/-- SLACK_REPORT: this die's SLACK, POWER and CAP go to the leader. -/
def execSlackReport (fine : Int) (s : State) : Host.Outcome State Fault Refusal :=
  if !s.critical then .next s
  else
    let slack := s.slack fine
    let power := (s.pwr.bins10.take 10).sum * 16 / 100000000 % 65536
    let i := s.pwr.slackIdx
    let cap := s.pwr.capSust
    let s := { s with peerPast := s.peerPast.filter (fun e => decide (s.time ≤ e.2 + 100)) }.modPwr fun w =>
      { w with slackIdx := (i + 1) % 2 ^ 32 }
    if s.leader = s.position then
      let me := s.position
      let now := s.time
      .next (s.modPwr fun w => { w with slackOf := tset none w.slackOf me (some (slack, power, cap, now)) })
    else .next (s.sendMgmt s.leader 6 (toBytes i 4 ++ toBytes (wrap 32 slack) 4 ++ toBytes power 2 ++ toBytes cap 2))

/-- CAP_d of a member: what it last reported, this die's own, or a free value before its first report. -/
def State.capOf (s : State) (d : Nat) : Nat :=
  if d = s.position then s.pwr.capSust
  else match tget none s.pwr.slackOf d with
    | some r => r.2.2.1
    | none => Config.freeNat (s.freeCtr + d) % 65536

/-- The leader's caps at mode entry and at a change of membership: G × CAP_d / ΣCAP (R263). -/
def State.splitCaps (s : State) (ms : List Nat) : Tbl Rat :=
  let sum := (ms.map s.capOf).sum
  let g := if s.pwr.groupCap = 0 then sum else s.pwr.groupCap
  ms.foldl (fun t d => tset 0 t d (((g * s.capOf d : Nat) : Rat) / ((sum : Nat) : Rat))) []

/-- The leader's redistribution (R263); 4 W are 64 units. -/
def State.redistribute (s : State) (ms : List Nat) (caps : Tbl Rat) : Tbl Rat :=
  let slackOf (d : Nat) : Option Int := match tget none s.pwr.slackOf d with
    | some r => if s.time ≤ r.2.2.2 + 300 then some r.1 else none
    | none => none
  let donors := ms.filter (fun d => (slackOf d).any (fun x => decide (x > 5000)) && decide (tget 0 caps d ≥ 1984))
  let recs := ms.filter (fun d => (slackOf d).any (fun x => decide (x ≤ 1000))
    && decide (tget 0 caps d < ((s.capOf d : Nat) : Rat)))
  if donors.isEmpty || recs.isEmpty then caps
  else
    let pool : Rat := ((64 * donors.length : Nat) : Rat)
    let share := pool / ((recs.length : Nat) : Rat)
    let take (d : Nat) : Rat := min share (((s.capOf d : Nat) : Rat) - tget 0 caps d)
    let back := (pool - (recs.map take).sum) / ((donors.length : Nat) : Rat)
    let caps1 := donors.foldl (fun t d => tset 0 t d (tget 0 caps d - 64 + back)) caps
    recs.foldl (fun t d => tset 0 t d (tget 0 caps d + take d)) caps1

/-- GROUP_CAP_REDISTRIBUTE: the leader moves cap and sends GROUP_CAP to every member; its own entry stands at once. -/
def execGroupCapRedistribute (s : State) : Host.Outcome State Fault Refusal :=
  if !s.critical || decide (s.leader ≠ s.position) then .next s
  else
    let ms := maskList s.members 4
    let caps := s.redistribute ms (if s.pwr.capsSet = some s.members then s.pwr.caps else s.splitCaps ms)
    let mem := s.members
    let ep := (s.pwr.epochSent + 1) % 2 ^ 32
    let entry (d : Nat) : Nat := (tget 0 caps d).floor.toNat % 65536
    let me := s.position
    let s := s.bump.modPwr fun w => { w with caps := caps, capsSet := some mem, epochSent := ep, effCap := some (entry me) }
    let body := toBytes ep 4 ++ (List.range 4).flatMap (fun d => toBytes (entry d) 2)
    .next ((ms.filter (· ≠ me)).foldl (fun s d => s.sendMgmt d 7 body) s)

end Sys2Proof.Machine
end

> **WORK ORDER**
Considering only the material above, set down every line from the one with "if !s.critical then .next s" to the one with "else .next (s.sendMgmt", inclusive, exactly as written.

> **SOLUTION TO THIS EXERCISE**
  if !s.critical then .next s
  else
    let slack := s.slack fine
    let power := (s.pwr.bins10.take 10).sum * 16 / 100000000 % 65536
    let i := s.pwr.slackIdx
    let cap := s.pwr.capSust
    let s := { s with peerPast := s.peerPast.filter (fun e => decide (s.time ≤ e.2 + 100)) }.modPwr fun w =>
      { w with slackIdx := (i + 1) % 2 ^ 32 }
    if s.leader = s.position then
      let me := s.position
      let now := s.time
      .next (s.modPwr fun w => { w with slackOf := tset none w.slackOf me (some (slack, power, cap, now)) })
    else .next (s.sendMgmt s.leader 6 (toBytes i 4 ++ toBytes (wrap 32 slack) 4 ++ toBytes power 2 ++ toBytes cap 2))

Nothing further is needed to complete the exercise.